* [Data for the task]
/-- What a queue holds beside its registers: completion index, job in the engine, jobs ended and not yet completed (index, status,
result), jobs aborted before the engine reached them, and entries written and not yet passed (index, time). -/
structure QSt where
  ci : Nat
  busy : Option JobSt
  ended : List (Nat × Nat × Word)
  aborted : List Nat
  fresh : List (Nat × Time)
  deriving DecidableEq, Repr

/-- A queue after reset. -/
def QSt.reset : QSt := { ci := 0, busy := none, ended := [], aborted := [], fresh := [] }

/-- An outstanding host-assisted work item (R466): job, unit, when it was sent, its deadline where it has one, what the model
keeps of the request, and the start of the frame it belongs to. -/
structure HaJob where
  job : Nat
  unit : Nat
  sent : Time
  deadline : Option Time
  op : Nat
  words : List Word
  base : Nat
  deriving DecidableEq, Repr

/-- A host-assisted function: next job number, outstanding jobs, and items that wait for queue space. -/
structure HaSt where
  next : Nat
  out : List HaJob
  stalled : List HaJob
  deriving DecidableEq, Repr

/-- A function after reset. -/
def HaSt.reset : HaSt := { next := 0, out := [], stalled := [] }

/-- One ring port (12_shroud_ring.md). -/
structure RingPortSt where
  /-- When it left LOOP: its ALIGN blocks leave every 13.1072 µs from then (R388). -/
  alignAt : Time
  /-- Arrival of the neighbour's last ALIGN block (R401). -/
  t2 : Option Time
  lastTsync : Time
  lastLeave : Option Time
  /-- Credits left by class, in blocks (Table 12.3). -/
  credits : Sparse Nat
  /-- Messages given to the output, with the time they have left by, and those that wait for credits. -/
  outq : List (Time × RingMsg)
  waitq : List RingMsg
  /-- Class 1 messages that came in here, for the reserved buffer of 128 blocks (Table 12.3). -/
  dec1 : List RingMsg
  /-- Blocks of buffer space freed since the port came UP, by class: the credits that its IDLE blocks return (R394). -/
  owed : Sparse Nat
  deriving DecidableEq, Repr

/-- A ring port after reset. -/
def RingPortSt.reset : RingPortSt :=
  { alignAt := 0, t2 := none, lastTsync := 0, lastLeave := none, credits := [], outq := [], waitq := [], dec1 := [], owed := [] }

/-- What a combiner knows of one contributor in the frame (R398). -/
structure ContribSt where
  seq : Nat
  /-- Done time in effect, and the one received last. -/
  done : Nat
  last : Nat
  absent : Bool
  heard : Time
  gap : Option Nat
  deriving DecidableEq, Repr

* [Brief] In the listing above, locate the line containing "port after reset. -/" and the line containing "heard : Time", then transcribe both and every line between them verbatim.

* [Solution to this task]
/-- A ring port after reset. -/
def RingPortSt.reset : RingPortSt :=
  { alignAt := 0, t2 := none, lastTsync := 0, lastLeave := none, credits := [], outq := [], waitq := [], dec1 := [], owed := [] }

/-- What a combiner knows of one contributor in the frame (R398). -/
structure ContribSt where
  seq : Nat
  /-- Done time in effect, and the one received last. -/
  done : Nat
  last : Nat
  absent : Bool
  heard : Time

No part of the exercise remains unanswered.